Deux semaines se sont écoulées depuis le scrutin du 26 mai. La poussière retombée, le caractère dramatique des résultats semble estompé. On reparle désormais des probabilités de voir se constituer ici une Violette, là une Bourguignonne ou encore un Arc-en-ciel. La Belgique fait preuve de longue date d’une certaine imagination poétique quand il s’agit de qualifier les coalitions gouvernementales, dont les possibilités ont augmenté au fur et à mesure de l’élargissement de l’offre politique.
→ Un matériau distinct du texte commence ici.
-- ==== Sys2Proof/Tests/Slice0.lean ====
section
/-! SUPPORT. Tests of the model. The words, trains and outcomes are those of spec/95_test_vectors.md and of
spec/opcode_table.json, or written out from the layouts of spec/30_encoding.md; the last part shows for each statement
with hypotheses values that meet them together. -/

namespace Sys2Proof.Tests

open Sys2Proof Sys2Proof.Machine

/-! ### Helpers -/

/-- A command word. -/
def cw (n : Nat) : PortWord := { format := .cw, bits := BitVec.ofNat 80 n }

/-- No field present. -/
def noFields : RawFields where
  idP := false
  idV := 0
  unitP := false
  unitV := 0
  allP := false
  allV := false
  upP := false
  downP := false
  learnP := false

/-- The fields `id`, `unit` and `up` (CREATE id=.. unit=.. up). -/
def upFields (id unit : Nat) : RawFields :=
  { noFields with
    idP := true
    idV := BitVec.ofNat 32 id
    unitP := true
    unitV := BitVec.ofNat 32 unit
    upP := true }

/-- The fields `id`, `all=1` and `up`. -/
def allFields (id : Nat) : RawFields :=
  { noFields with idP := true, idV := BitVec.ofNat 32 id, allP := true, allV := true, upP := true }

/-- The command of vector V3. -/
def v3 : CommandModel := { id := 5, unit := 3, state := .up, all := false, learn := true }

/-- An all-devices command. -/
def everyone : CommandModel := { id := 2, unit := 0, state := .up, all := true, learn := false }

/-- The reset state with `c` in `CM`. -/
def loaded (c : CommandModel) : State := { State.reset with cm := CommandRegister.holding c, cmValid := true }

/-- The state after reset with one word at the port. -/
def presented (w : PortWord) : State := { State.reset with port := [w] }

/-- A step or an operation answers a next state, and `p` holds of it. -/
def next? (r : Result) (p : State → Bool) : Bool :=
  match r with
  | .next t => p t
  | .fault _ => false
  | .refused _ => false

/-- The operation is refused for this reason. -/
def refusedFor (r : Result) (why : Reject) : Bool :=
  match r with
  | .next _ => false
  | .fault _ => false
  | .refused q => decide (q = .rejectedWord why)

/-- The coefficients of `K` from slot `i` on. -/
def coefs (s : State) (i n : Nat) : List Coef := (List.range n).map fun j => s.k.getD (i + j) .one

/-! ### Well-formedness: one ill-formed term for each check -/

theorem test_wf_create_up_down : (Instr.create 0 { upFields 5 3 with downP := true }).wellFormed = false := by decide
theorem test_wf_validate_up_down : (Instr.validate { upFields 5 3 with downP := true }).wellFormed = false := by decide
theorem test_wf_symLow_group_33 : (Instr.symLow 33).wellFormed = false := by decide
theorem test_wf_symHigh_group_32 : (Instr.symHigh 32).wellFormed = false := by decide

/-! ### Decoding: a word for every constructor -/

/-- Program 2, step 3. -/
theorem test_decode_nop : decode (cw 0x00000000000000000000) = .ok .nop := by decide
/-- A3. -/
theorem test_decode_create : decode (cw 0x00000002000000050571) =
    .ok (.create 0 { upFields 5 2 with allP := true, learnP := true }) := by decide
/-- V2 (base 251) and A13 (`unit=-1 down`, a negative value). -/
theorem test_decode_create_base_and_sign :
    decode (cw 0x0000000F03FFFFFF0135) = .ok (.create 1 (upFields 67108863 15)) ∧
    decode (cw 0xFFFFFFFF000000050231) =
      .ok (.create 0 { upFields 5 0xFFFFFFFF with upP := false, downP := true }) := by decide
/-- B3. -/
theorem test_decode_parse : decode (cw 0x00000000380000050002) = .ok (.parse 0x38000005) := by decide
/-- A23, `op = 11`, and a reserved bit in each place of `CW[15:11]`. -/
theorem test_decode_refusals :
    decode (cw 0x00000003000000050331) = .error .upAndDown ∧ decode (cw 0x3) = .error .reservedOp ∧
    ∀ b ∈ [11, 12, 13, 14, 15], decode (cw (2 ^ b)) = .error .reservedBits := by decide
/-- The STEP rows, numbered as in log entry 2; the raw fields stand as in A3. -/
theorem test_decode_validate : decode { format := .step, bits := 0x00000002000000050570 } =
    .ok (.validate { upFields 5 2 with allP := true, learnP := true }) := by decide
theorem test_decode_repeatCount : decode { format := .step, bits := 0b01 } = .ok .repeatCount := by decide
theorem test_decode_mkmsg : decode { format := .step, bits := 0b10 } = .ok .mkmsg := by decide
/-- Each bit that a STEP word does not use, and the code that names no row. -/
theorem test_decode_step_refusals :
    ([0x4, 0x8, 0x800, 0x1000, 0x2000, 0x4000, 0x8000, 0x5, 0x801, 0x10001, 0x800000000001, 0x80000000000000000001, 0x6,
      0x802, 0x10002, 0x80000000000000000002] : List (BitVec 80)).all
        (fun b => decode { format := .step, bits := b } == .error .reservedInternal) = true ∧
    decode { format := .step, bits := 0b11 } = .error .reservedStep := by decide +kernel
/-- The pass indices of the table, and P_SCALE after them with `BASE_SEL = 2` (log entry 2). -/
theorem test_decode_pStart : decode { format := .pass, bits := 0b000 } = .ok .pStart := by decide
theorem test_decode_pClear : decode { format := .pass, bits := 0b001 } = .ok .pClear := by decide
theorem test_decode_pId : decode { format := .pass, bits := 0b010 } = .ok .pId := by decide
theorem test_decode_pAll : decode { format := .pass, bits := 0b011 } = .ok .pAll := by decide
theorem test_decode_pState : decode { format := .pass, bits := 0b100 } = .ok .pState := by decide
theorem test_decode_pUnit : decode { format := .pass, bits := 0b101 } = .ok .pUnit := by decide
theorem test_decode_pFooter : decode { format := .pass, bits := 0b110 } = .ok .pFooter := by decide
theorem test_decode_pScale : decode { format := .pass, bits := 0b10111 } = .ok (.pScale 2) := by decide
theorem test_decode_pass_refusals : decode { format := .pass, bits := 0b1110 } = .error .reservedInternal ∧
    decode { format := .pass, bits := 0b100111 } = .error .reservedInternal := by decide
/-- The bit array of B3 under the four extractions. -/
theorem test_decode_xId : decode { format := .bits32, bits := 0x038000005 } = .ok (.xId 0x38000005) := by decide
theorem test_decode_xAll : decode { format := .bits32, bits := 0x138000005 } = .ok (.xAll 0x38000005) := by decide
theorem test_decode_xState : decode { format := .bits32, bits := 0x238000005 } = .ok (.xState 0x38000005) := by decide
theorem test_decode_xUnit : decode { format := .bits32, bits := 0x338000005 } = .ok (.xUnit 0x38000005) := by decide
/-- The class codes of the table, with a group above them. -/
theorem test_decode_symLow : decode { format := .sym, bits := 0b10000000000001 } = .ok (.symLow 32) := by decide
theorem test_decode_symHigh : decode { format := .sym, bits := 0b01111100010000 } = .ok (.symHigh 31) := by decide
theorem test_decode_symStart : decode { format := .sym, bits := 0b0010 } = .ok .symStart := by decide
theorem test_decode_symTailFooter : decode { format := .sym, bits := 0b0011 } = .ok .symTailFooter := by decide
/-- `(1,1,1,1)` is no symbol, and no symbol stands past the overlays' last group. -/
theorem test_decode_symbol_refusals :
    decode { format := .sym, bits := 0 } = .error .notASymbol ∧
    decode { format := .sym, bits := 0b10000000010000 } = .error .groupOutOfFrame := by decide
Les résultats du scrutin n’en ont pas cessé toutefois d’être inquiétants.

En jaune et noir

Premier sujet de préoccupation, le score de l’extrême droite en Flandre. Le Vlaams Belang qui flirte avec les 20 %, on n’avait plus vu cela depuis douze ans. Et on ne l’avait pas vu venir, du moins pas avec cette ampleur. Passée la surprise du constat que l’extrême droite n’a pas seulement récupéré les électeurs déçus de la N-VA, mais qu’elle a également attiré de nombreux primo-votants et des électeurs d’autres partis, on s’est interrogé sur la possibilité d’une rupture du cordon sanitaire. D’autant que les tois partis traditionnels totalisent désormais moins de 40 % au Parlement flamand. La première réponse est venue du Palais, le roi décidant finalement de recevoir Tom Van Grieken, le président du VB. Si les protestations ont été soutenues du côté francophone, on peut penser que la décision contraire aurait été accueillie avec encore plus d’hostilité au nord du pays et que, tant pour l’avenir du pays que pour celui de la monarchie, Philippe a sans doute posé un choix logique.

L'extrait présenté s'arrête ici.